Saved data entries
Content starts
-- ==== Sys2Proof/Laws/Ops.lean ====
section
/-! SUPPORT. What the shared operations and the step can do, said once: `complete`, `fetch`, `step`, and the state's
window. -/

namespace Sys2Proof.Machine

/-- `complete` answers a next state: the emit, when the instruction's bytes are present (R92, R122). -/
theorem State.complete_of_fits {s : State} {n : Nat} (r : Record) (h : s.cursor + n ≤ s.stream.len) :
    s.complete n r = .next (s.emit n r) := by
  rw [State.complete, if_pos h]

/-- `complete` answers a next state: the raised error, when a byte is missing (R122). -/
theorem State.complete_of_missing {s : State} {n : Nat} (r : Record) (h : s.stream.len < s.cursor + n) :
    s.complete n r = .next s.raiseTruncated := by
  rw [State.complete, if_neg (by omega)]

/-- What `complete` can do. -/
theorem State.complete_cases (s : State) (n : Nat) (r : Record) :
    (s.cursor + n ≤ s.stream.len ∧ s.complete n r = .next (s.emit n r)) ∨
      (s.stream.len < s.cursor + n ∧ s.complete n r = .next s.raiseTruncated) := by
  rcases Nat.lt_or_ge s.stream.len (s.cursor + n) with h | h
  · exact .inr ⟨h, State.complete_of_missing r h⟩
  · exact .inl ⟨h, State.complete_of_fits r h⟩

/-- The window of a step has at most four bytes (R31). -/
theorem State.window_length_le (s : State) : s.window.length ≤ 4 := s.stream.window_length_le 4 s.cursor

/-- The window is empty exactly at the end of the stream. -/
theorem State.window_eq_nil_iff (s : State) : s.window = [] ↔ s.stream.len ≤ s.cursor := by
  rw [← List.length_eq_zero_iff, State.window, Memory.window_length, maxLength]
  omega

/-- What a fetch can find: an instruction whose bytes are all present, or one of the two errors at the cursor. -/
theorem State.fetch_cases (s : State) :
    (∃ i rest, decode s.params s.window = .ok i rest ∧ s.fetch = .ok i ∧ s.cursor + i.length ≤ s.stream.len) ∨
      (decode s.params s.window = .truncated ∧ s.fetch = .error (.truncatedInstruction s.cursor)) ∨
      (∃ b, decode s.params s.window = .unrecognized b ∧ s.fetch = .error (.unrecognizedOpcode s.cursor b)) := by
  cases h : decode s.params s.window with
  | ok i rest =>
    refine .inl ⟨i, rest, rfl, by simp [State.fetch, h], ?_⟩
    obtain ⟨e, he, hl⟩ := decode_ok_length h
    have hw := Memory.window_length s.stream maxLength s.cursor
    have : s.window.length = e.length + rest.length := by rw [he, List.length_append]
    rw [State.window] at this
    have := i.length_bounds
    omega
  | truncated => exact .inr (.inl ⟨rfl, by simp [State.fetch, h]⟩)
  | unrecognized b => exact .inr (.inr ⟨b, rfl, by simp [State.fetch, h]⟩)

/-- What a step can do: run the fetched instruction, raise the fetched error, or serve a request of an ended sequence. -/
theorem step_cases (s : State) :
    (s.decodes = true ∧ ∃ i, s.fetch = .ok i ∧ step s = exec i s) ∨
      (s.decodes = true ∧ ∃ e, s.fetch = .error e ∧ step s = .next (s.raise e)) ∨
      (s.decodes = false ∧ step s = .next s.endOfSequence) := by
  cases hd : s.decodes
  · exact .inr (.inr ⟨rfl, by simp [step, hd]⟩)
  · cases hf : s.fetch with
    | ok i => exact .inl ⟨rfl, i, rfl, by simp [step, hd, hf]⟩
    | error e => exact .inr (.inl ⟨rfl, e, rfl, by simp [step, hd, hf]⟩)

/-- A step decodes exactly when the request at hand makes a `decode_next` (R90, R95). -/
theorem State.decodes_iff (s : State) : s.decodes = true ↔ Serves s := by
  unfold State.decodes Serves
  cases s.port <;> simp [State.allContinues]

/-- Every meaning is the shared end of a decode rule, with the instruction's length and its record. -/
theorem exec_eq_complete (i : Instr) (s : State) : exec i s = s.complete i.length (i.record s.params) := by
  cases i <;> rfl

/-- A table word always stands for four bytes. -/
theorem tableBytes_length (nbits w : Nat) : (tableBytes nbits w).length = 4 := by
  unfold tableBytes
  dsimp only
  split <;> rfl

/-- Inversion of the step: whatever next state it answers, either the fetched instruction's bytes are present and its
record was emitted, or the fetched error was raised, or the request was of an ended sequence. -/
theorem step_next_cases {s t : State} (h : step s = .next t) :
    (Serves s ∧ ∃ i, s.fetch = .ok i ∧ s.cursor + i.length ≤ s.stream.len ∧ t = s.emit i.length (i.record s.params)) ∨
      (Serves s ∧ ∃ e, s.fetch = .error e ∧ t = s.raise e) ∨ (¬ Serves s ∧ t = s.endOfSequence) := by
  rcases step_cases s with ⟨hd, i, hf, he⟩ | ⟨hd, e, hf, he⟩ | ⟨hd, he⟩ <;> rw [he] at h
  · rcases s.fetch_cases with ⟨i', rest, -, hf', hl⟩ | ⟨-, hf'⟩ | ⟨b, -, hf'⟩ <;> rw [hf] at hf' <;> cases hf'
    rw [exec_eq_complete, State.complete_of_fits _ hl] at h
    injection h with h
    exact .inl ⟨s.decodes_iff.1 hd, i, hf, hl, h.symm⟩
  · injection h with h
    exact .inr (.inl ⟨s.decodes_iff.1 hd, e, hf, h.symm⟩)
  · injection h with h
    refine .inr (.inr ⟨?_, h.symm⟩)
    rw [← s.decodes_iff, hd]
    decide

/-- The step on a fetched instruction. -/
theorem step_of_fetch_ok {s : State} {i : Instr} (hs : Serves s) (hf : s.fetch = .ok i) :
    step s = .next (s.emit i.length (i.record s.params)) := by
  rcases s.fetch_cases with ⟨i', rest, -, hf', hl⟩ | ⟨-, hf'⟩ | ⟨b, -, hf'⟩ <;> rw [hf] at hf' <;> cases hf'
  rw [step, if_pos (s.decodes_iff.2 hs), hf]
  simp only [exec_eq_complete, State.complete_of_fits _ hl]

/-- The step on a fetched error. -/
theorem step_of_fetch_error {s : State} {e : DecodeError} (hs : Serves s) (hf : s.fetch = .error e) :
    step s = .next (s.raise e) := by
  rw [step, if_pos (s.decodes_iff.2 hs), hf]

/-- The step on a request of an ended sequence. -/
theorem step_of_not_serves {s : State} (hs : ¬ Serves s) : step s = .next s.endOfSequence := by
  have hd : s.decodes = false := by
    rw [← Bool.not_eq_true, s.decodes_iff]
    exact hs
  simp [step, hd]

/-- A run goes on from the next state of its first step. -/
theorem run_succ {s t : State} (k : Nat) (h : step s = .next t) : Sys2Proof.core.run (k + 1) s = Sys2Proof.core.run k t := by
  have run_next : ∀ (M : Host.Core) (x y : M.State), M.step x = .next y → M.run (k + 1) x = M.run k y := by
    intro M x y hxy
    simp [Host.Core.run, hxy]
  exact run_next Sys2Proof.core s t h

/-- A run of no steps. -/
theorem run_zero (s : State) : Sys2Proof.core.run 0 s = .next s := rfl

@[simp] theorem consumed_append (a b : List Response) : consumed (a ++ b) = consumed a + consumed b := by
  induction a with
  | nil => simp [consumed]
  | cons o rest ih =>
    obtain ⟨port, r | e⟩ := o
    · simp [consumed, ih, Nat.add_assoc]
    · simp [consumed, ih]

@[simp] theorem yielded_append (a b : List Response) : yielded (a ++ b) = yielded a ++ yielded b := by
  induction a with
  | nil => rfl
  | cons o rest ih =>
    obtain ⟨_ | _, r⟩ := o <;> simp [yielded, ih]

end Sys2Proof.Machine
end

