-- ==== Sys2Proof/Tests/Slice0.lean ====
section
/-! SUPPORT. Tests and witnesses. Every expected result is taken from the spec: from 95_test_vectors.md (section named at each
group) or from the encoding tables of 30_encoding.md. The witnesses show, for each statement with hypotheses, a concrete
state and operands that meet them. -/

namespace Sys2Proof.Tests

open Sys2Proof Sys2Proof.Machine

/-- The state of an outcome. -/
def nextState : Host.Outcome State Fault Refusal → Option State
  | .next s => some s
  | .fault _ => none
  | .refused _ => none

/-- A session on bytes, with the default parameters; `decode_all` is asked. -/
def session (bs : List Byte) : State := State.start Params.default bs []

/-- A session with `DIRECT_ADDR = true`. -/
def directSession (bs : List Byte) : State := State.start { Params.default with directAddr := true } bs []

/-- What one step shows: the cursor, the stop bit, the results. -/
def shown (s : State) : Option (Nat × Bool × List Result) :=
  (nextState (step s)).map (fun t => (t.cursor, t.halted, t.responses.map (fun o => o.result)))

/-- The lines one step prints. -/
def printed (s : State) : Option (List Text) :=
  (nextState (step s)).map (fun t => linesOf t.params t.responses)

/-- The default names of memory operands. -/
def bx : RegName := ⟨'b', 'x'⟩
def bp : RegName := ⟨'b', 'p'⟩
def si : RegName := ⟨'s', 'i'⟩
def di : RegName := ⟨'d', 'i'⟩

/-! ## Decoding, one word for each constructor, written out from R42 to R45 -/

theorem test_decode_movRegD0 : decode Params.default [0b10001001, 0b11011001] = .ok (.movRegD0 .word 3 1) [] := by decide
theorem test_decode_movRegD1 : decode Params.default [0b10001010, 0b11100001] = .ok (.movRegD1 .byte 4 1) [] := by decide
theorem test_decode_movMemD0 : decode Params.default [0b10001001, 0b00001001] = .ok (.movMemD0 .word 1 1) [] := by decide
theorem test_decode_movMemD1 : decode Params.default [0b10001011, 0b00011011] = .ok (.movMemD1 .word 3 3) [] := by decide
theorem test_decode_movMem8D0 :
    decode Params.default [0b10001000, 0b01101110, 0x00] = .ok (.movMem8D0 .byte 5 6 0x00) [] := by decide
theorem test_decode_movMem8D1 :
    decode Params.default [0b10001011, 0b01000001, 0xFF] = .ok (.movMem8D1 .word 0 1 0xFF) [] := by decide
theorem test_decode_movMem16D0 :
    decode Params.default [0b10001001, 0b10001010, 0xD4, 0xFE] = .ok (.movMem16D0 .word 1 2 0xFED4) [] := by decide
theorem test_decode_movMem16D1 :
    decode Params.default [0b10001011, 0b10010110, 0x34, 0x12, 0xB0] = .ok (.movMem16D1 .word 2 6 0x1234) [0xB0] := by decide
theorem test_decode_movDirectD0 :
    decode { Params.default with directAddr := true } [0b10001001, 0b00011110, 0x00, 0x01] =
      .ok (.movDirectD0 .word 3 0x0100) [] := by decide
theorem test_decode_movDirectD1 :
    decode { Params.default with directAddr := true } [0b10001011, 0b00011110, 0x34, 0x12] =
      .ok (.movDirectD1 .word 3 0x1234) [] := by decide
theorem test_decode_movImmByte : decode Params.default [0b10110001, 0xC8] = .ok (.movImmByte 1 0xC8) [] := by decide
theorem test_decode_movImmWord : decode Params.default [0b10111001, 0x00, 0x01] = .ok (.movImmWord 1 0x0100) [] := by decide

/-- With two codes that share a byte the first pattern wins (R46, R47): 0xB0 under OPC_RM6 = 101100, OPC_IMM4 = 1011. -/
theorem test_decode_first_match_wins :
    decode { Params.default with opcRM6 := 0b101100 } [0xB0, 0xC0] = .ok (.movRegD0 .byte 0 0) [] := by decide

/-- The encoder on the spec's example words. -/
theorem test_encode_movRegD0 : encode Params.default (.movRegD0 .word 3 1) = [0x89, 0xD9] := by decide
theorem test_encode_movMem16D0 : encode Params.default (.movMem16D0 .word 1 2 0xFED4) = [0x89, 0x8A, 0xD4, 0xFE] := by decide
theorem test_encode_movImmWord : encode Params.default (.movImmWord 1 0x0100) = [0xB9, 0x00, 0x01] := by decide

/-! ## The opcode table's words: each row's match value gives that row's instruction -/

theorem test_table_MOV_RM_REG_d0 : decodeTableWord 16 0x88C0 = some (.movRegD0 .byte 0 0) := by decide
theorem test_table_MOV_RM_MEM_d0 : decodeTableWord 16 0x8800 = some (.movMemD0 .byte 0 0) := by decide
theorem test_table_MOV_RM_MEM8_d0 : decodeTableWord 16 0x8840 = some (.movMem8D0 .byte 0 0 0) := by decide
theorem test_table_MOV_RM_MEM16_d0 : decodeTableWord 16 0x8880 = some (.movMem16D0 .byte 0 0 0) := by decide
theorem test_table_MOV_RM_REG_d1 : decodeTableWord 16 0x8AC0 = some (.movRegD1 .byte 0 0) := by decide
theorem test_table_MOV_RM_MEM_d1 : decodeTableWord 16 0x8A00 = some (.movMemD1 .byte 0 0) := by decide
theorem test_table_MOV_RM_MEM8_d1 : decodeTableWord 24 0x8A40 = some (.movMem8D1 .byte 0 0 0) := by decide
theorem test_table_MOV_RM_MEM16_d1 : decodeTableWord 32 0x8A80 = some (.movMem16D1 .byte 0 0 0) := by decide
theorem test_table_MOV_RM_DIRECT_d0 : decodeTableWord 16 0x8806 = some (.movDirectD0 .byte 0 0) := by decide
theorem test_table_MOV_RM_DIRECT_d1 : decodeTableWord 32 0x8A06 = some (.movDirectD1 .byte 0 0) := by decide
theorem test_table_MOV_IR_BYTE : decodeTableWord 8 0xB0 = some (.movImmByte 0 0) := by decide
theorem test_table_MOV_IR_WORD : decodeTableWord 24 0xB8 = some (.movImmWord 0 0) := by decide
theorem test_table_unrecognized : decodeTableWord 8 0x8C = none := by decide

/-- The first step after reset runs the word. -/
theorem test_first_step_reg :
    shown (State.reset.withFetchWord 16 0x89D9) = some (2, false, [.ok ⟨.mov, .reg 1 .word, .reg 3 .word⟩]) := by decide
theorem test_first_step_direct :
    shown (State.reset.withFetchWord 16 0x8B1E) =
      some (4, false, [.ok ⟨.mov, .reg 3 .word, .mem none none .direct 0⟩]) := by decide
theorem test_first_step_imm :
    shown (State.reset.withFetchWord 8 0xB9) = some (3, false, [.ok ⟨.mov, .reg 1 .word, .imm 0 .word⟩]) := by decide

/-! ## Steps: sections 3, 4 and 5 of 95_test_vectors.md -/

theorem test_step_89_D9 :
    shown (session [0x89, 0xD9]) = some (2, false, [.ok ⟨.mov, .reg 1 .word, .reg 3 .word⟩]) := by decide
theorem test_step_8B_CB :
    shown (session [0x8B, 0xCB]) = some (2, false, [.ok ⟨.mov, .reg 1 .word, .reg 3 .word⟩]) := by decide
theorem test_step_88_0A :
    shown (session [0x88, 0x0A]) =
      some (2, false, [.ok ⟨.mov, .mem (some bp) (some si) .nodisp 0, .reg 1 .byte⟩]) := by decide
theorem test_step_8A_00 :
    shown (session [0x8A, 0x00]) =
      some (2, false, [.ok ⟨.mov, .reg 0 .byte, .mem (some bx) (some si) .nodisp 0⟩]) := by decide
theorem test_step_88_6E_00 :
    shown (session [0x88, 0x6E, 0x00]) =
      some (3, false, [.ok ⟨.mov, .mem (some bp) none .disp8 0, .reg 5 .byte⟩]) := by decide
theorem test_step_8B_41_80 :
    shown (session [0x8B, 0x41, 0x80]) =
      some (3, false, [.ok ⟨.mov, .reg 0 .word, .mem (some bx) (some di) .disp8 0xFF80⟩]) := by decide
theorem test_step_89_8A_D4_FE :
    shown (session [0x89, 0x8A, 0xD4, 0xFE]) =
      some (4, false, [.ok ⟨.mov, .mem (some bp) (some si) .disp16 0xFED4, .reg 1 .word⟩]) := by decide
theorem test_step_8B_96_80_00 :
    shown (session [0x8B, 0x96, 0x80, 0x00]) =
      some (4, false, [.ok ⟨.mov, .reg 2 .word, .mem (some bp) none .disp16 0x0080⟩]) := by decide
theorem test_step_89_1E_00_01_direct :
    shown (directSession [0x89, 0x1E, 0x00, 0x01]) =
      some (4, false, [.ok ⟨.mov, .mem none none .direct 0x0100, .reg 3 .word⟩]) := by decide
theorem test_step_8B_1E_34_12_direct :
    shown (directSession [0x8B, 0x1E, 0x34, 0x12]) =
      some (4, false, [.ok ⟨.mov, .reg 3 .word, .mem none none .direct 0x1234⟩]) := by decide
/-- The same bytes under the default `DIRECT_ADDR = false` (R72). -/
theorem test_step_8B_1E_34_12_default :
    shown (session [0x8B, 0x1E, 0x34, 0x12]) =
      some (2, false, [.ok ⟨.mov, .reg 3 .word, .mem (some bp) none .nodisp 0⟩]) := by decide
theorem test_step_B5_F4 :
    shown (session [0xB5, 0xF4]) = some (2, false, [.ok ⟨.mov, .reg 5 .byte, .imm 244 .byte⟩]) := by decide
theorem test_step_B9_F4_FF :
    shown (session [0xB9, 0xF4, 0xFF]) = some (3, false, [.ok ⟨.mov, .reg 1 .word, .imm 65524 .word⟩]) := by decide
Content ends
Problem: Begin with the line above that has "(s.decodes = false" and continue through the line that has "rw [exec_eq_complete, State.complete_of_fits", setting each one down exactly. Stop there.

Response area:
      (s.decodes = false ∧ step s = .next s.endOfSequence) := by
  cases hd : s.decodes
  · exact .inr (.inr ⟨rfl, by simp [step, hd]⟩)
  · cases hf : s.fetch with
    | ok i => exact .inl ⟨rfl, i, rfl, by simp [step, hd, hf]⟩
    | error e => exact .inr (.inl ⟨rfl, e, rfl, by simp [step, hd, hf]⟩)

/-- A step decodes exactly when the request at hand makes a `decode_next` (R90, R95). -/
theorem State.decodes_iff (s : State) : s.decodes = true ↔ Serves s := by
  unfold State.decodes Serves
  cases s.port <;> simp [State.allContinues]

/-- Every meaning is the shared end of a decode rule, with the instruction's length and its record. -/
theorem exec_eq_complete (i : Instr) (s : State) : exec i s = s.complete i.length (i.record s.params) := by
  cases i <;> rfl

/-- A table word always stands for four bytes. -/
theorem tableBytes_length (nbits w : Nat) : (tableBytes nbits w).length = 4 := by
  unfold tableBytes
  dsimp only
  split <;> rfl

/-- Inversion of the step: whatever next state it answers, either the fetched instruction's bytes are present and its
record was emitted, or the fetched error was raised, or the request was of an ended sequence. -/
theorem step_next_cases {s t : State} (h : step s = .next t) :
    (Serves s ∧ ∃ i, s.fetch = .ok i ∧ s.cursor + i.length ≤ s.stream.len ∧ t = s.emit i.length (i.record s.params)) ∨
      (Serves s ∧ ∃ e, s.fetch = .error e ∧ t = s.raise e) ∨ (¬ Serves s ∧ t = s.endOfSequence) := by
  rcases step_cases s with ⟨hd, i, hf, he⟩ | ⟨hd, e, hf, he⟩ | ⟨hd, he⟩ <;> rw [he] at h
  · rcases s.fetch_cases with ⟨i', rest, -, hf', hl⟩ | ⟨-, hf'⟩ | ⟨b, -, hf'⟩ <;> rw [hf] at hf' <;> cases hf'
    rw [exec_eq_complete, State.complete_of_fits _ hl] at h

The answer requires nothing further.